Can you imagine any British politician using support for Israel as a
way of gaining voter approval? Can you imagine Church of England folk
applauding? Last week, Senator Tom Cotton told the Senate that America's
alliance with Israel was not one that existed between particular
statesmen or parties but "between the American people and the Israeli
people". "Under no circumstances", he declared, "will I or Congress
allow the Obama administration to abandon Israel."
In the same week, Senator Marco Rubio delivered a blistering speech
tearing into Obama's six-year record of hostility towards Israel,
culminating in the President's tantrum after Netanyahu's victory.
Israel,
said Rubio, was "a nation with a special and unique purpose unlike any
other nation in the world". It had repeatedly offered a state to the
Palestinians whose response was to incite terrorism. "Yet these are the
people we are pressuring Israel to make a deal with," he cried. "The
conditions for peace do not exist with a people who teach their children
that killing Jews is a glorious thing". No people on earth, he said,
more wanted peace and had more suffered from violence than the Jews.
Israel needed America's unconditional support. "Because if America
doesn't stand with Israel, who would we stand with?"
Can you imagine MPs voicing such sentiments - and being heard with
equanimity? These senators are all Republicans. After the row over
Obama's reaction to Netanyahu's Congress address and re-election,
concern has been expressed that bipartisan support for Israel may be
eroding with the Democrats and Republicans dividing into opposite camps.

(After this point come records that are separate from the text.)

theorem execKdfxor_goesOn (s : State) (h : s.Inv) : GoesOn (execKdfxor s) := by
  unfold execKdfxor
  rw [withAux_ok s _ h.alen_le, withIn_ok s _ h.ilen_le]
  exact ⟨_, putOut_ok _ _ _ (by simpa using h.ilen_le)⟩

theorem execDerenc_goesOn (ra rb : Reg) (s : State) : GoesOn (execDerenc ra rb s) :=
  ⟨_, putSig_ok _ _ _ (der_length_le _ _ (s.regNat_lt ra) (s.regNat_lt rb))⟩

theorem execDerdec_goesOn (rd re : Reg) (s : State) (h : s.Inv) : GoesOn (execDerdec rd re s) := by
  unfold execDerdec
  split
  · exact goesOn_next _
  · rw [withSig_ok s _ h.siglen_le]
    split <;> exact goesOn_next _

theorem execSm2z_goesOn (s : State) (h : s.Inv) : GoesOn (execSm2z s) := by
  have hb := bufBytes_ge
  unfold execSm2z
  rw [withIdent_ok s _ h.alen_le]
  split
  · exact goesOn_next _
  · split
    · split
      · exact ⟨_, putOut_ok _ _ _ (by rw [zValue, sm3_length]; omega)⟩
      · exact goesOn_next _
    · exact goesOn_next _

/-- A signature is a pair of numbers below `n` (R222). -/
theorem attemptSign_lt (d e k r sg : Nat) (h : attemptSign d e k = some (r, sg)) : r < curveN ∧ sg < curveN := by
  cases hp : scalarMul baseG k with
  | inf => simp [attemptSign, hp] at h
  | aff x1 y1 =>
    rw [attemptSign_eq d e k x1 y1 hp] at h
    split at h
    · cases h
    · split at h
      · cases h
      · cases h
        exact ⟨Nat.mod_lt _ curveN_pos, Nat.mod_lt _ curveN_pos⟩

theorem signLoop_goesOn (d e : Nat) (s : State) : GoesOn (signLoop d e s) := by
  unfold signLoop
  split
  · exact goesOn_next _
  · exact goesOn_next _
  · rename_i r sg att rng hr
    obtain ⟨bad, k, -, -, -, -, ha, -, -⟩ := runLoop_success _ _ _ _ _ hr
    obtain ⟨h1, h2⟩ := attemptSign_lt _ _ _ _ _ ha
    have hn := modulus_lt .n
    exact ⟨_, putSig_ok _ _ _ (der_length_le _ _ (h1.trans hn) (h2.trans hn))⟩

theorem execSm2sign_goesOn (s : State) (h : s.Inv) : GoesOn (execSm2sign s) := by
  unfold execSm2sign
  split
  · rw [withIdent_ok s _ h.alen_le]
    split
    · exact goesOn_next _
    · split
      · exact goesOn_next _
      · rw [withIn_ok s _ h.ilen_le]
        exact signLoop_goesOn _ _ _
  · exact goesOn_next _

theorem encodePoint_length (nopfx : Bool) (x y : Nat) : (encodePoint nopfx x y).length = c1Length nopfx := by
  cases nopfx <;> simp [encodePoint, c1Length]

/-- A ciphertext has the length SM2ENC tests for (R111, R236). -/
theorem attemptEnc_length (order nopfx : Bool) (q : AffinePoint) (msg : Bytes) (k : Nat) (c : Bytes)
    (h : attemptEnc order nopfx q msg k = some c) : c.length = c1Length nopfx + 32 + msg.length := by
  unfold attemptEnc at h
  split at h
  · simp only at h
    split at h
    · cases h
    · cases h
      cases order <;> simp [joinCipher, encodePoint_length] <;> omega
  · cases h

theorem encLoop_goesOn (msg : Bytes) (s : State) (h : c1Length s.cfg.nopfx + 32 + msg.length ≤ Config.bufBytes) :
    GoesOn (encLoop msg s) := by
  unfold encLoop
  split
  · exact goesOn_next _
  · exact goesOn_next _
  · rename_i c att rng hr
    obtain ⟨bad, k, -, -, -, -, ha, -, -⟩ := runLoop_success _ _ _ _ _ hr
    exact ⟨_, putOut_ok _ _ _ (attemptEnc_length _ _ _ _ _ _ ha ▸ h)⟩

theorem execSm2enc_goesOn (s : State) (h : s.Inv) : GoesOn (execSm2enc s) := by
  unfold execSm2enc
  split
  · exact ⟨_, putOut_ok _ _ _ (Nat.zero_le _)⟩
  · split
    · exact goesOn_next _
    · split
      · exact goesOn_next _
      · rw [withIn_ok s _ h.ilen_le]
        exact encLoop_goesOn _ _ (by rw [Memory.readBytes_length]; omega)

theorem execSm2dec_goesOn (s : State) (h : s.Inv) : GoesOn (execSm2dec s) := by
  unfold execSm2dec
  split
  · exact ⟨_, putOut_ok _ _ _ (Nat.zero_le _)⟩
  · rw [withIn_ok s _ h.ilen_le]
    rcases decryptBytes_cases s.cfg.order s.cfg.nopfx (s.regNat 0) (s.ibuf.readBytes 0 s.ilen.toNat) with
      ⟨e, -, he⟩ | ⟨msg, hl, he⟩
    · rw [he]
      exact goesOn_next _
    · rw [he]
      exact ⟨_, putOut_ok _ _ _ ((hl.trans_eq (Memory.readBytes_length _ _ _)).trans h.ilen_le)⟩

theorem exec_goesOn (i : Instr) (s : State) (h : s.Inv) : GoesOn (exec i s) := by
  cases i with
  | modadd rd ra rb m => exact goesOn_next _
  | modsub rd ra rb m => exact goesOn_next _
  | modmul rd ra rb m => exact goesOn_next _
  | modinv rd ra m =>
    show GoesOn (execModinv rd ra m s)
    unfold execModinv
    split <;> exact goesOn_next _
  | montmul rd ra rb m => exact goesOn_next _
  | ldc rd c => exact goesOn_next _
  | padd pd pa pb => exact goesOn_next _
  | pdbl pd pa => exact goesOn_next _
  | pmul pd pa rk => exact goesOn_next _
  | pchk pa => exact goesOn_next _
  | pldg pd => exact goesOn_next _
  | penc pa => exact execPenc_goesOn pa s
  | pdec pd => exact execPdec_goesOn pd s h
  | sm3init => exact goesOn_next _
  | sm3blk => exact execSm3blk_goesOn s
  | sm3hash => exact execSm3hash_goesOn s h
  | kdfgen l => exact execKdfgen_goesOn l s h
  | kdfxor => exact execKdfxor_goesOn s h
  | derenc ra rb => exact execDerenc_goesOn ra rb s
  | derdec rd re => exact execDerdec_goesOn rd re s h
  | sm2key =>
    show GoesOn (execSm2key s)
    unfold execSm2key
    split <;> exact goesOn_next _
  | sm2z => exact execSm2z_goesOn s h
  | sm2sign => exact execSm2sign_goesOn s h
  | sm2vfy =>
    show GoesOn (execSm2vfy s)
    unfold execSm2vfy
    rw [withSig_ok s _ h.siglen_le, withIdent_ok s _ h.alen_le, withIn_ok s _ h.ilen_le]
    exact goesOn_next _
  | sm2enc => exact execSm2enc_goesOn s h
  | sm2dec => exact execSm2dec_goesOn s h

However, the American people remain overwhelmingly supportive of
Israel. This is largely because of the great mass of biblically-faithful
Christians, for whom the Jews and the state of Israel are indeed God's
beloved people (albeit to be converted at the end of days) and promised
land.
Beyond these Christians, most Americans believe Israel represents
their values and serves as the front line of their defence. More
profoundly, they identify with Israel because they feel America is also a
special and blessed land with a mission to the world. For sure, this
support is now under attack. Jewish students are running the gauntlet of
anti-Israel aggression on US campuses. The coverage of Israel by the
New York Times is a breathtaking display of sustained journalistic
malice and distortion.
Despite all this, those who want to destroy the US /Israel
relationship face an obstacle. For the real "Israel lobby" is not
America's tiny Jewish community. It is America itself.